我有一个大型Dataframe(使用python pandas df.to_csv模块读取csv文件),我想检查该列中是否存在任何数字,然后我将删除整行。按以下方式进行:

_rowsToRemoveIfFuncIsTrue = OrderedDict({
    File_Name_All       :   {
                                'SRC_DEAL_REF_STR'  : [ ( removeFunc_noDigit, {} ) ],
                            },

    File_Name.TCP_PRELIM_ADJUSTMENTS        :   {
                                'FACILITY_ID'       : [ ( removeFunc_hasDuplicatesInColumn, {} ) ],
                            },
})

@Validator
def rowsToRemoveIfFuncIsTrue( colName, val, fileType, rowsToRemoveIfFuncIsTrueCfg = None ):
    ''' Function returns False if a row needs to be removed if removeFunc returns True '''
    if _isBlank( colName ):
        return ValidatorResponse( rule_decision = Rule_Decision.INVALID_INPUT, rule_return_message = 'colName cannot be Empty' )
    if _isBlank( fileType ):
        return ValidatorResponse( rule_decision = Rule_Decision.INVALID_INPUT, rule_return_message = 'fileType %s is not a valid file for rule : rowsToRemoveIfFuncIsTrue' % fileType )

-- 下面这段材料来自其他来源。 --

/-- Words written out from R61 and R63 decode to the operations they stand for, as the opcode table numbers them; a command
byte 0x08 and the modes 0 and 3 decode to nothing (R64, R66). -/
def Obligations.WrittenOutWordsDecode : Prop :=
  decodeTableWord 17 0x1050B = some (.hwr 0x05 0x0B) ∧ decodeTableWord 17 0x00100 = some (.hrd 0x01) ∧
    decodeTableWord 17 0x001FF = some (.hrd 0x01) ∧ decodeTableWord 17 0x10001 = some (.hwr 0x00 0x01) ∧
    decodeTableWord 8 0x00 = some .nop ∧ decodeTableWord 8 0x01 = some .initCd ∧ decodeTableWord 8 0x02 = some .initLf ∧
    decodeTableWord 8 0x03 = some .step ∧ decodeTableWord 8 0x04 = some .run ∧ decodeTableWord 8 0x05 = some .stop ∧
    decodeTableWord 8 0x06 = some .test ∧ decodeTableWord 8 0x07 = some .clear ∧ decodeTableWord 8 0x08 = none ∧
    decodeTableWord 2 0b01 = some .cdStep ∧ decodeTableWord 2 0b10 = some .lfStep ∧
    decodeTableWord 2 0b00 = none ∧ decodeTableWord 2 0b11 = none

/-! ### A step runs the decoded operation -/

/-- A host transaction at the head of the schedule is decoded and performed, on the state with the event taken off (R50,
R61). The schedule is the model's (assumption log 3). -/
def Obligations.StepPerformsTheHostTransaction : Prop :=
  ∀ (s : State) (w : HostWord) (rest : List Event), s.schedule = .transaction w :: rest →
    step s = exec (decodeHt w) { s with schedule := rest }

/-- The engine's turn, scheduled or at the end of a round, where the next round of the world then begins: in RUN the step that
`MODE` selects is performed (R64, R148); in RUN with no mode the model refuses (R64); in every other `STATE` nothing happens. The
schedule and the rounds are the model's (assumption log 3). -/
def Obligations.StepPerformsTheSelectedEngineStep : Prop :=
  ∀ (s t : State),
    ((∃ rest, s.schedule = .engineTurn :: rest ∧ t = { s with schedule := rest }) ∨
      (s.schedule = [] ∧ t = { s with schedule := Config.eventRound s.rounds, rounds := s.rounds + 1 })) →
      (s.state = .run → s.mode = .countdown → step s = exec .cdStep t) ∧
      (s.state = .run → s.mode = .lfsr → step s = exec .lfStep t) ∧
      (s.state = .run → s.mode = .none → step s = .refused .modeSelectsNothing) ∧
      (s.state ≠ .run → step s = .next t)

/-- A reset event gives the reset state in every register of the block, whatever the block was doing (R220). That the
events to come, the number of the round, the read-data signal and the free-value index stay is the model's (assumption log 3). -/
def Obligations.StepTakesTheReset : Prop :=
  ∀ (s : State) (rest : List Event), s.schedule = .rst :: rest →
    step s = .next { State.reset with schedule := rest, rounds := s.rounds, rdata := s.rdata, draws := s.draws }

/-! ### Host reads -/

/-- A read of a specified byte of `IV`, `CT`, `KEY`, `PT` or `PREFIX` returns that byte and changes no register (R42, R47,
R140). -/
def Obligations.HostReadReturnsArrayBytes : Prop :=
  ∀ s : State,
    (∀ i : Fin 16, s.iv[i].specified = true →
      exec (.hrd (BitVec.ofNat 8 (0x10 + i.val))) s = .next { s with rdata := s.iv[i].value }) ∧
    (∀ i : Fin 32, s.ct[i].specified = true →
      exec (.hrd (BitVec.ofNat 8 (0x20 + i.val))) s = .next { s with rdata := s.ct[i].value }) ∧
    (∀ i : Fin 16, s.key[i].specified = true →
      exec (.hrd (BitVec.ofNat 8 (0x40 + i.val))) s = .next { s with rdata := s.key[i].value }) ∧
    (∀ i : Fin 32, s.pt[i].specified = true →
      exec (.hrd (BitVec.ofNat 8 (0x50 + i.val))) s = .next { s with rdata := s.pt[i].value }) ∧
    (∀ i : Fin 16, s.prefixReg[i].specified = true →
      exec (.hrd (BitVec.ofNat 8 (0x70 + i.val))) s = .next { s with rdata := s.prefixReg[i].value })

/-- A read of a byte of a multi-byte integer register returns it most significant byte at the lowest address (R42, R43(d)),
and changes no register (R47). -/
def Obligations.HostReadReturnsIntegersBigEndian : Prop :=
  ∀ (s : State) (j : Fin 8),
    (s.cnt.specified = true → exec (.hrd (BitVec.ofNat 8 (0x80 + j.val))) s =
      .next { s with rdata := s.cnt.value.extractLsb' (56 - 8 * j.val) 8 }) ∧
    (s.floor.specified = true → exec (.hrd (BitVec.ofNat 8 (0x88 + j.val))) s =
      .next { s with rdata := s.floor.value.extractLsb' (56 - 8 * j.val) 8 }) ∧
    (s.lfsr.specified = true → j.val < 5 → exec (.hrd (BitVec.ofNat 8 (0x90 + j.val))) s =
      .next { s with rdata := s.lfsr.value.extractLsb' (32 - 8 * j.val) 8 }) ∧
    exec (.hrd (BitVec.ofNat 8 (0x98 + j.val))) s = .next { s with rdata := s.steps.extractLsb' (56 - 8 * j.val) 8 } ∧
    exec (.hrd (BitVec.ofNat 8 (0xA0 + j.val))) s = .next { s with rdata := s.decs.extractLsb' (56 - 8 * j.val) 8 }

/-- A read of a control register returns its code with the upper bits 0 (R22 to R25, R42), and changes no register (R47). -/
def Obligations.HostReadReturnsControlRegisters : Prop :=
  ∀ s : State,
    exec (.hrd 0x01) s = .next { s with rdata := match s.state with
      | .idle => 0
      | .paused => 1
      | .run => 2
      | .found => 3
      | .exhausted => 4
      | .error => 5 } ∧
    exec (.hrd 0x02) s = .next { s with rdata := s.cause } ∧
    exec (.hrd 0x03) s = .next { s with rdata := match s.mode with
      | .none => 0
      | .countdown => 1
      | .lfsr => 2 } ∧
    exec (.hrd 0x04) s = .next { s with
      rdata := (if s.flags.acc then 1 else 0) + (if s.flags.b1dec then 2 else 0) + (if s.flags.illcmd then 4 else 0) +
        (if s.flags.illwr then 8 else 0) } ∧
    exec (.hrd 0x05) s = .next { s with rdata := s.ivlen } ∧
    exec (.hrd 0x06) s = .next { s with rdata := s.ctblks }

/-- A read of `CMD` or of a reserved address returns 0x00 (R28, R48) and changes no register (R47). -/
def Obligations.HostReadOfCmdAndReservedIsZero : Prop :=
  ∀ (s : State) (a : Addr), a = 0x00 ∨ ReservedAddr a → exec (.hrd a) s = .next { s with rdata := 0x00 }

/-- Every read, at every address and in every state, completes and changes no register of the block (R45, R47): only the
read-data signal and the free-value index, which are the model's (assumption log 2 and 5), may differ after it. -/
def Obligations.HostReadChangesNoRegister : Prop :=
  ∀ (s : State) (a : Addr), ∃ (b : Byte) (n : Nat), exec (.hrd a) s = .next { s with rdata := b, draws := n }

/-- A read of a byte that holds `⊥` returns a free value, a fresh one for each read (R30(a)); that the value is
`Config.freeByte` of the free-value index and the address is the model's (assumption log 2). -/
def Obligations.HostReadOfUnspecifiedByteIsFree : Prop :=
  ∀ (s : State) (a : Addr),
    ((∃ i : Fin 16, a.toNat = 0x10 + i.val ∧ s.iv[i].specified = false) ∨
      (∃ i : Fin 32, a.toNat = 0x20 + i.val ∧ s.ct[i].specified = false) ∨
      (∃ i : Fin 16, a.toNat = 0x40 + i.val ∧ s.key[i].specified = false) ∨
      (∃ i : Fin 32, a.toNat = 0x50 + i.val ∧ s.pt[i].specified = false) ∨
      (∃ i : Fin 16, a.toNat = 0x70 + i.val ∧ s.prefixReg[i].specified = false) ∨
      (0x80 ≤ a.toNat ∧ a.toNat < 0x88 ∧ s.cnt.specified = false) ∨
      (0x88 ≤ a.toNat ∧ a.toNat < 0x90 ∧ s.floor.specified = false) ∨
      (0x90 ≤ a.toNat ∧ a.toNat < 0x95 ∧ s.lfsr.specified = false)) →
    exec (.hrd a) s = .next { s with rdata := Config.freeByte s.draws a, draws := s.draws + 1 }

    rowsToRemoveIfFuncIsTrueCfg = rowsToRemoveIfFuncIsTrueCfg if rowsToRemoveIfFuncIsTrueCfg else getCfgDictFromMeta( 'rowsToRemoveIfFuncIsTrue' )[ 1 ]
    if not rowsToRemoveIfFuncIsTrueCfg or not isinstance( rowsToRemoveIfFuncIsTrueCfg, OrderedDict ):
        return ValidatorResponse( rule_decision = Rule_Decision.INVALID_INPUT, rule_return_message = 'Input Function is not a valid type for rule : rowsToRemoveIfFuncIsTrue' )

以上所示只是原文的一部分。